> _ASSIGNED TASK_
Pull every line that includes the word "BSrc" from the data.

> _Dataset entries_
══════════════════════════════

-- ==== Sys2Proof/Tests/Slice0.lean ====
section
/-!
SUPPORT. Tests: words of the manual decode to their instructions, every limit of the encoding refuses an ill-formed term, single
steps give the manual's own results, and every statement's hypotheses are met somewhere.
-/
namespace Sys2Proof.Tests
open Sys2Proof Sys2Proof.Machine

set_option maxRecDepth 20000
set_option Elab.async false

/-! ## Helpers -/

/-- The word w, followed by next, decodes to d. -/
def reads (w next : Nat) (d : Decoded) : Bool := match decode w next with
  | .ok x => decide (x = d)
  | .error _ => false
/-- The word w decodes to the instruction i of 8 bytes. -/
def word (w : Nat) (i : Instr) : Bool := reads w 0 (.one i 8)
/-- The advice word w decodes to i. -/
def advice (w : Nat) (i : Instr) : Bool := match decodeAdvice w with
  | .ok x => decide (x = i)
  | .error _ => false
/-- The word w is refused for the reason r. -/
def refusedWord (w next : Nat) (r : Reject) : Bool := match decode w next with
  | .ok _ => false
  | .error x => decide (x = r)

/-- Strand 0 of core 0 in user mode, in a partition of one lane group, with page tables and no code. -/
def m0 : State := (State.reset.placeCode []).actAs 0 0
/-- m0 with its strand changed. -/
def on (f : Strand → Strand) : State := m0.setMe (f m0.me)
/-- Scalar registers take these values. -/
def rs (l : List (SReg × Word)) (x : Strand) : Strand := l.foldl (fun x c => x.wS c.1 c.2) x
/-- i at s answers a next state of which P holds. -/
def after (i : Instr) (s : State) (P : State → Bool) : Bool := match exec i s with
  | .next t => P t
  | .fault _ => false
  | .refused _ => false
/-- r succeeds with a value of which P holds. -/
def okAnd {ε α : Type} (r : Except ε α) (P : α → Bool) : Bool := match r with
  | .ok a => P a
  | .error _ => false
def isErr {ε α : Type} (r : Except ε α) : Bool := match r with
  | .ok _ => false
  | .error _ => true
/-- i at s gives a state in which s3 holds v. -/
def gives3 (i : Instr) (s : State) (v : Word) : Bool := after i s (fun t => decide (t.rS 3 = v))
/-- The strand of m0 with s4 and s5 set. -/
def ab (a b : Word) : State := on (rs [(4, a), (5, b)])
/-- i at s enters the handler with this cause. -/
def traps (i : Instr) (s : State) (cause : Nat) : Bool := after i s (fun t => decide (t.rS 2 = BitVec.ofNat 64 cause ∧ t.me.mode = .supervisor))

/-! ## Words of the manual -/

theorem test_words_integer : (word 0x0010610280000000 (.add 3 4 5) && word 0x0400613F803FFFF8 (.addi 3 4 (-8))
    && word 0x0240C1C000001203 (.bfx 6 7 true 8 3) && word 0x04528000000003E8 (.li 20 1000)
    && reads 0x8470E00000000003 0xF000000000000001 (.one (.lix 7 0xF000000000000001) 16)) = true := by decide +kernel

theorem test_words_float_control : (word 0x0830610280000001 (.ffma 3 4 5 0 1) && word 0x0C80603F803FFFFC (.beq 3 0 (-4))
    && word 0x0C1020000000000C (.call 1 12)) = true := by decide +kernel

theorem test_words_memory : (word 0x1000A18000008010 (.ld ⟨5, 6, 0, 0, false, 0, 2, false, 16, .cls 0⟩)
    && word 0x1030E2000002C000 (.stl ⟨7, 8, 0, 0, false, 2, 3, false, 0, .cls 0⟩)
    && word 0x100122800028C000 (.ld ⟨9, 10, 0, 2, true, 0, 3, false, 0, .cls 0⟩)
    && word 0x101060400000C008 (.st ⟨3, 1, 0, 0, false, 0, 3, false, 8, .cls 0⟩)
    && word 0x112183470003F000 (.cas ⟨12, 13, 14, 0, false, 3, 3, 3, 0, 0, .cls 0⟩)
    && word 0x1112458D0000C000 (.amox ⟨18, 22, 26, 0, false, 0, 3, 0, 0, 0, .cls 0⟩)) = true := by decide +kernel

theorem test_words_sync_system : (word 0x1200000000000012 (.fence 2 2) && word 0x1220A28300028000 (.wait ⟨5, 10, 6, 0, false, 2, 2, 0, 0⟩)
    && word 0x1400A00000000005 (.mfs 5 5) && word 0x1410014000000022 (.mts 5 0x22) && word 0x1430000000000000 .eret
    && word 0x1452800000000008 (.featq 20 8) && word 0x1460014300000019 (.tlbi 5 6 1 3) && word 0x1490000000000029 (.evack 0x29)) = true := by
  decide +kernel

/-- The operands of a vector word. -/
def vop (d a : VNum) (b : BSrc) (fmt : Fin 64) : VOp :=
  { d := d, a := a, b := b, p := 0, ca := false, cb := false, fmt := fmt, ar := 0, rnd := 0, na := .plain, nb := .plain, xf := 0 }
/-- The operands of a vector memory word. -/
def vmem (d : VNum) (a : SReg) (b : BSrc) (sp : Fin 4) (fmt : Fin 64) : VMem :=
  { d := d, a := a, b := b, p := 0, cb := false, sp := sp, loc := decide (sp.val ≠ 0), scope := 0, fmt := fmt, ar := 0, acq := false, disp := 0
    slk := .cls 0 }

theorem test_words_vector : (word 0x2000A18000000001 (.vsetl 5 6 1 0) && word 0x2010000000000003 (.vsetg 3)
    && word 0x2038200380090000 (.vidx 1 0 7 0 9) && word 0x2048414000090000 (.vbc 2 5 0 9 0)
    && word 0x2109126500010000 (.vadd (vop 8 9 (.v 10) 1))
    && word 0x214A126502010200 (.vfma { vop 16 9 (.v 10) 1 with cb := true, na := .left })
    && word 0x30ACA00000000001 (.mmv 1 5 0)
    && word 0x3208A28000180400 (.vld (vmem 5 10 (.s 0) 1 1))
    && word 0x32290524A0112480 (.vldx { vmem 8 20 (.v 9) 1 9 with p := 4, loc := false, scope := 1, acq := true })
    && word 0x3288860000280400 (.vst (vmem 4 24 (.s 0) 2 1))
    && word 0x3209000001284000 (.vld { vmem 8 0 (.s 0) 2 16 with slk := .cls 4 })) = true := by decide +kernel

theorem test_words_matrix : (word 0x3800000000000014 (.mmodeEnter 1 1) && word 0x3800000000000001 .mmodeLeave && word 0x3800000000000008 (.mmodeEnter 2 0)
    && word 0x3810A18380100000 (.tshape 5 6 7 16 0) && word 0x3810A18380018000 (.tshape 5 6 7 1 2)
    && word 0x383E122800104000 (.mop ⟨0, 8, 16, false, false, 16, 16, 0⟩) && word 0x383E322600010600 (.mop ⟨1, 8, 12, false, false, 1, 1, 2⟩)
    && word 0x384E122800104030 (.mops ⟨0, 8, 16, false, false, 16, 16, 0⟩ 3)
    && word 0x3859028580030C00 (.mld ⟨8, 10, 11, 3, 0, 0, true, true, .cls 0⟩) && word 0x382E000000000000 (.mzero 0)
    && word 0x3890BC0000000001 (.mstat 5 0 true) && word 0x38B0030000000001 (.algld ⟨12, 1, 0, false, 0, .cls 0⟩)
    && word 0x387A9C4480021089 (.mdrain ⟨20, 1, 9, 1, 1, 1, 0, 2, 1⟩)) = true := by decide +kernel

══════════════════════════════

> _YOUR SOLUTION_
def vop (d a : VNum) (b : BSrc) (fmt : Fin 64) : VOp :=
def vmem (d : VNum) (a : SReg) (b : BSrc) (sp : Fin 4) (fmt : Fin 64) : VMem :=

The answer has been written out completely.